Please copy out the entries below exactly, beginning with the line that contains "if 0xE0 ≤ p ∧ p ≤ 0xEB then some .z else" and ending with the line that contains "(0x01, .r f)", and include nothing outside that span.

▶ [RECORDS FOR THE EXERCISE]
-=-=-=-=-

-- ==== Sys2Proof/Decode.lean ====
section
/-!
DEFINITION. Decode.lean: instruction words to instructions and back (06 R121 to R134), the fate of every encoding
(R133), and the lesson header word (R129, R130).
-/

namespace Sys2Proof

/-! ## Bit fields -/

/-- Bits [hi:lo] of a word, both inclusive (00 R7). -/
def bits (w hi lo : Nat) : Nat := w / 2 ^ lo % 2 ^ (hi + 1 - lo)

/-- Bit [n] of a word. -/
def bit (w n : Nat) : Bool := w / 2 ^ n % 2 = 1

/-- A `width`-bit field read as a signed number. -/
def signed (width v : Nat) : Int :=
  if v % 2 ^ width < 2 ^ (width - 1) then (v % 2 ^ width : Nat) else ((v % 2 ^ width : Nat) : Int) - (2 ^ width : Nat)

/-- One bit as a number. -/
def bitNat (b : Bool) : Nat := if b then 1 else 0

/-! ## Type codes and conditions -/

/-- The type of a code of 06 R122; reserved codes have none. -/
def Ty.ofCode (c : Nat) : Option Ty :=
  match c with
  | 0x00 => some .i32 | 0x01 => some .n32 | 0x02 => some .i16 | 0x03 => some .n16
  | 0x04 => some .i8 | 0x05 => some .n8 | 0x06 => some .i64 | 0x07 => some .n64
  | 0x08 => some .f32 | 0x09 => some .bf16 | 0x0A => some .f16 | 0x0B => some .e4m3
  | 0x0C => some .e5m2 | 0x0D => some .e2m1 | 0x10 => some .f32pair
  | _ => none

/-- The code of a type (06 R122). -/
def Ty.code : Ty → Nat
  | .i32 => 0x00 | .n32 => 0x01 | .i16 => 0x02 | .n16 => 0x03 | .i8 => 0x04 | .n8 => 0x05
  | .i64 => 0x06 | .n64 => 0x07 | .f32 => 0x08 | .bf16 => 0x09 | .f16 => 0x0A | .e4m3 => 0x0B
  | .e5m2 => 0x0C | .e2m1 => 0x0D | .f32pair => 0x10

/-- The six formats (06 R126). -/
inductive Fmt where
  | r | i | m | l | q | z
deriving DecidableEq, Repr

/-- The fields of one format. -/
inductive Form where
  | r (f : RForm) | i (f : IForm) | m (f : MForm) | l (f : LForm) | q (f : QForm) | z (f : ZForm)
deriving DecidableEq, Repr

/-- The format of a primary opcode (06 R132); every other value is unassigned. -/
def fmtOf (p : Nat) : Option Fmt :=
  if 0x00 ≤ p ∧ p ≤ 0x0F then some .r else
  if p = 0x10 then some .i else
  if 0x12 ≤ p ∧ p ≤ 0x14 then some .i else
  if 0x16 ≤ p ∧ p ≤ 0x1F then some .i else
  if 0x20 ≤ p ∧ p ≤ 0x23 then some .l else
  if 0x24 ≤ p ∧ p ≤ 0x25 then some .i else
  if p = 0x26 then some .r else
  if p = 0x27 then some .z else
  if 0x30 ≤ p ∧ p ≤ 0x37 then some .r else
  if 0x40 ≤ p ∧ p ≤ 0x54 then some .r else
  if p = 0x55 then some .i else
  if 0x56 ≤ p ∧ p ≤ 0x5B then some .r else
  if 0x60 ≤ p ∧ p ≤ 0x69 then some .r else
  if 0x70 ≤ p ∧ p ≤ 0x7F then some .r else
  if 0x80 ≤ p ∧ p ≤ 0x86 then some .q else
  if 0x90 ≤ p ∧ p ≤ 0x98 then some .r else
  if 0xA0 ≤ p ∧ p ≤ 0xA3 then some .m else
  if 0xA4 ≤ p ∧ p ≤ 0xA5 then some .r else
  if 0xA6 ≤ p ∧ p ≤ 0xA7 then some .i else
  if p = 0xA8 then some .m else
  if p = 0xA9 then some .r else
  if p = 0xAA then some .i else
  if 0xB0 ≤ p ∧ p ≤ 0xB3 then some .m else
  if 0xB4 ≤ p ∧ p ≤ 0xB8 then some .i else
  if p = 0xB9 then some .z else
  if 0xBA ≤ p ∧ p ≤ 0xBB then some .m else
  if 0xC0 ≤ p ∧ p ≤ 0xC4 then some .m else
  if 0xC5 ≤ p ∧ p ≤ 0xC7 then some .i else
  if 0xC8 ≤ p ∧ p ≤ 0xCC then some .m else
  if p = 0xCD then some .i else
  if 0xD0 ≤ p ∧ p ≤ 0xD5 then some .r else
  if 0xE0 ≤ p ∧ p ≤ 0xEB then some .z else
  none
/-- The primary opcode and the fields of a lesson instruction (06 R126, R132); an event has none. -/
def Instr.parts : Instr → Option (Nat × Form)
  | .add f => some (0x00, .r f)
  | .sub f => some (0x01, .r f)
  | .mul f => some (0x02, .r f)
  | .mulh f => some (0x03, .r f)
  | .div f => some (0x04, .r f)
  | .rem f => some (0x05, .r f)
  | .and f => some (0x06, .r f)
  | .or f => some (0x07, .r f)
  | .xor f => some (0x08, .r f)
  | .shl f => some (0x09, .r f)
  | .shr f => some (0x0A, .r f)
  | .cmpset f => some (0x0B, .r f)
  | .sel f => some (0x0C, .r f)
  | .min f => some (0x0D, .r f)
  | .max f => some (0x0E, .r f)
  | .adda f => some (0x0F, .r f)
  | .addi f => some (0x10, .i f)
  | .muli f => some (0x12, .i f)
  | .li f => some (0x13, .i f)
  | .lih f => some (0x14, .i f)
  | .andi f => some (0x16, .i f)
  | .ori f => some (0x17, .i f)
  | .xori f => some (0x18, .i f)
  | .shli f => some (0x19, .i f)
  | .shri f => some (0x1A, .i f)
  | .cmpseti f => some (0x1B, .i f)
  | .rdsr f => some (0x1C, .i f)
  | .mini f => some (0x1D, .i f)
  | .maxi f => some (0x1E, .i f)
  | .addai f => some (0x1F, .i f)
  | .b f => some (0x20, .l f)
  | .j f => some (0x21, .l f)
  | .loop f => some (0x22, .l f)
  | .lexit f => some (0x23, .l f)
  | .wfill f => some (0x24, .i f)
  | .wfree f => some (0x25, .i f)
  | .rdlc f => some (0x26, .r f)
  | .done => some (0x27, .z ⟨false, 0, 0, 0⟩)
  | .kand f => some (0x30, .r f)
  | .kor f => some (0x31, .r f)
  | .kxor f => some (0x32, .r f)
  | .knot f => some (0x33, .r f)
  | .kmov f => some (0x34, .r f)
  | .kread f => some (0x35, .r f)
  | .kpop f => some (0x36, .r f)
  | .kfirst f => some (0x37, .r f)
  | .vadd f => some (0x40, .r f)
  | .vsub f => some (0x41, .r f)
  | .vmul f => some (0x42, .r f)
  | .vfma f => some (0x43, .r f)
  | .vfms f => some (0x44, .r f)
  | .vfnma f => some (0x45, .r f)
  | .vmin f => some (0x46, .r f)
  | .vmax f => some (0x47, .r f)
  | .vabs f => some (0x48, .r f)
  | .vneg f => some (0x49, .r f)
  | .vand f => some (0x4A, .r f)
  | .vor f => some (0x4B, .r f)
  | .vxor f => some (0x4C, .r f)
  | .vshl f => some (0x4D, .r f)
  | .vshr f => some (0x4E, .r f)
  | .vclamp f => some (0x4F, .r f)
  | .vcmp f => some (0x50, .r f)
  | .vsel f => some (0x51, .r f)
  | .vshuf f => some (0x52, .r f)
  | .vperm f => some (0x53, .r f)
  | .vbcast f => some (0x54, .r f)
  | .vbcasti f => some (0x55, .i f)
  | .vlane f => some (0x56, .r f)
  | .vins f => some (0x57, .r f)
  | .vred f => some (0x58, .r f)
  | .vmov f => some (0x59, .r f)
  | .vsetvalid f => some (0x5A, .r f)
  | .vgetvalid f => some (0x5B, .r f)
  | .vcvt f => some (0x60, .r f)
  | .vexp2 f => some (0x61, .r f)
  | .vlog2 f => some (0x62, .r f)
  | .vrcp f => some (0x63, .r f)
  | .vrsqrt f => some (0x64, .r f)
  | .vsigm f => some (0x65, .r f)
  | .vtanh f => some (0x66, .r f)
  | .vsoftp f => some (0x67, .r f)
  | .vpack f => some (0x68, .r f)
  | .vunpack f => some (0x69, .r f)
  | .wld f => some (0x70, .r f)
  | .wcmp f => some (0x71, .r f)
  | .thdr f => some (0x72, .r f)
  | .mma f => some (0x73, .r f)
  | .mmaAccumulatorReady _ _ => none
  | .gangon f => some (0x74, .r f)
  | .gangoff => some (0x75, .r ⟨0, false, false, false, false, .i32, 0, 0, 0, 0, 0⟩)
  | .accrd f => some (0x76, .r f)
  | .accwr f => some (0x77, .r f)
  | .acczero f => some (0x78, .r f)
  | .acccvt f => some (0x79, .r f)
  | .quant f => some (0x7A, .r f)
  | .quantb f => some (0x7B, .r f)
  | .tew f => some (0x7C, .r f)
  | .settle f => some (0x7D, .r f)
  | .talloc f => some (0x7E, .r f)
  | .tfree f => some (0x7F, .r f)
  | .sred f => some (0x80, .q f)
  | .sscan f => some (0x81, .q f)
  | .scav f => some (0x82, .q f)
  | .sbcast f => some (0x83, .q f)
  | .srank f => some (0x84, .q f)
  | .sweepResult _ _ => none
  | .fwd f => some (0x85, .q f)
  | .rcv f => some (0x86, .q f)
  | .neighbourArrival _ _ _ => none
  | .need f => some (0x90, .r f)
  | .needSweepComplete _ => none
  | .emit f => some (0x91, .r f)
  | .commit => some (0x92, .r ⟨0, false, false, false, false, .i32, 0, 0, 0, 0, 0⟩)
  | .symrd f => some (0x93, .r f)
  | .symbld f => some (0x94, .r f)
  | .symget f => some (0x95, .r f)
  | .unfold f => some (0x96, .r f)
  | .unfoldRequestArrival _ _ _ => none
  | .park f => some (0x97, .r f)
  | .fetch f => some (0x98, .r f)
  | .vld f => some (0xA0, .m f)
  | .vst f => some (0xA1, .m f)
  | .sld f => some (0xA2, .m f)
  | .sst f => some (0xA3, .m f)
  | .vgath f => some (0xA4, .r f)
  | .vscat f => some (0xA5, .r f)
  | .rpush f => some (0xA6, .i f)
  | .rpop f => some (0xA7, .i f)
  | .ratom f => some (0xA8, .m f)
  | .tld f => some (0xA9, .r f)
  | .rinit f => some (0xAA, .i f)
  | .copy f => some (0xB0, .m f)
  | .copyred f => some (0xB1, .m f)
  | .pref f => some (0xB2, .m f)
  | .tsend f => some (0xB3, .m f)
  | .ctrset f => some (0xB4, .i f)
  | .ctradd f => some (0xB5, .i f)
  | .ctrrd f => some (0xB6, .i f)
  | .ctrwait f => some (0xB7, .i f)
  | .smark f => some (0xB8, .i f)
  | .fence f => some (0xB9, .z f)
  | .fld f => some (0xBA, .m f)
  | .farReadReply _ => none
  | .fst f => some (0xBB, .m f)
  | .aadd f => some (0xC0, .m f)
  | .amin f => some (0xC1, .m f)
  | .amax f => some (0xC2, .m f)
  | .axchg f => some (0xC3, .m f)
  | .acas f => some (0xC4, .m f)
  | .aand f => some (0xCB, .m f)
  | .aor f => some (0xCC, .m f)
  | .pacq f => some (0xC5, .i f)
  | .prel f => some (0xC6, .i f)
  | .bell f => some (0xC7, .i f)
  | .scld f => some (0xC8, .m f)
  | .scst f => some (0xC9, .m f)
  | .scrmw f => some (0xCA, .m f)
  | .pqry f => some (0xCD, .i f)
  | .syncOpPerformed _ => none
  | .syncReply _ => none
  | .bellComplete _ => none
  | .passHandoff _ _ => none
  | .batonHop _ => none
  | .logmark f => some (0xD0, .r f)
  | .gacc f => some (0xD1, .r f)
  | .opsave f => some (0xD2, .r f)
  | .oprecomp f => some (0xD3, .r f)
  | .logrd f => some (0xD4, .r f)
  | .recq f => some (0xD5, .r f)
  | .trap f => some (0xE0, .z f)
  | .syscall f => some (0xE1, .z f)
  | .cfgrd f => some (0xE2, .z f)
  | .cfgwr f => some (0xE3, .z f)
  | .brk f => some (0xE4, .z f)
  | .nop => some (0xE5, .z ⟨false, 0, 0, 0⟩)
  | .pcrd f => some (0xE6, .z f)
  | .qpush f => some (0xE7, .z f)
  | .qpop f => some (0xE8, .z f)
  | .queueOpArrival _ => none
  | .sleep f => some (0xE9, .z f)
  | .evsig f => some (0xEA, .z f)
  | .rdclk f => some (0xEB, .z f)
  | .debugResume _ => none
  | .discoverySweep _ => none
  | .shiftWave _ => none
  | .waveComplete _ => none
  | .expressionPlaced _ => none
  | .parkWriteComplete _ => none
  | .unparkComplete _ => none
  | .tidyCopyComplete _ => none
  | .lessonImageReceived _ _ => none
  | .loadReportsCollected _ => none
  | .switchBeat _ => none
  | .segmentCommit _ => none
  | .commitComplete _ => none
  | .completionRecordWrite _ => none
  | .copyStart _ _ => none
  | .ringFillEntry _ => none
  | .farWritePerformed _ => none
  | .copyComplete _ => none
  | .counterIncrement _ _ => none
  | .counterUpdateApplied _ _ _ _ => none
  | .peerWriteArrival _ => none
  | .agentAppend _ _ _ => none
  | .preemptDecision _ => none
  | .turnExpiry _ => none
  | .preemptionTimeout _ _ => none
  | .waitTimeout _ _ => none
  | .rollCallWave _ => none
  | .contextSwitchComplete _ => none
  | .limiterStep _ => none
  | .capControl => none
  | .queuePush _ _ _ => none
  | .virtualQueuePush _ _ _ => none
  | .spillBaseWrite _ _ _ => none
  | .spillSizeWrite _ _ _ => none
  | .recordAtHead _ _ => none
  | .dependenceEntry _ => none
  | .leaseSetupComplete _ => none
  | .pageRewalk _ => none
  | .leaseTimeout _ => none
  | .contextBlockAddressWrite _ _ => none
  | .create _ => none
  | .destroy _ => none
  | .resetCounters _ => none
  | .cancelSends _ => none
  | .suspend _ => none
  | .resume _ => none
  | .powerOnBoot => none
  | .verifyImage => none
  | .writeFlash => none
  | .presentDebugToken => none
  | .rollbackRaise => none
  | .getVersion => none
  | .getCapabilities => none
  | .negotiateAlgorithms => none
  | .getDigests => none
  | .getCertificate => none
  | .challenge => none
  | .getMeasurements => none
  | .keyExchange => none
  | .identityKeyCreate => none
  | .deployFuseWrite => none
  | .returnToken => none
  | .powerActive => none
  | .powerRetention => none
  | .powerOff => none
  | .idleGateEntry _ => none
  | .powerCapWrite _ => none
  | .partitionLayoutWrite _ => none
  | .partitionResetWrite _ => none
  | .formatChoiceWrite _ => none
  | .linkTraining _ => none
  | .forwardedRecord _ _ _ => none
  | .telemetryRefresh => none
  | .collectiveStepComplete _ => none
  | .collectiveHandshake _ => none
  | .parkedReply _ _ => none
  | .switchSlotLoss _ => none
  | .memberLostTimeout _ => none
  | .linkDown _ => none
  | .uncorrectableError _ => none
  | .cxlMemAccess _ _ _ => none
  | .registerWrite _ _ => none
  | .illegalInstruction _ => none
  | .queueReply _ => none
  | .copySourceRead _ => none
  | .correctableError _ => none
  | .haltedInstanceRegisterWrite _ _ _ _ => none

-=-=-=-=-

▶ [ANSWER]
  if 0xE0 ≤ p ∧ p ≤ 0xEB then some .z else
  none
/-- The primary opcode and the fields of a lesson instruction (06 R126, R132); an event has none. -/
def Instr.parts : Instr → Option (Nat × Form)
  | .add f => some (0x00, .r f)
  | .sub f => some (0x01, .r f)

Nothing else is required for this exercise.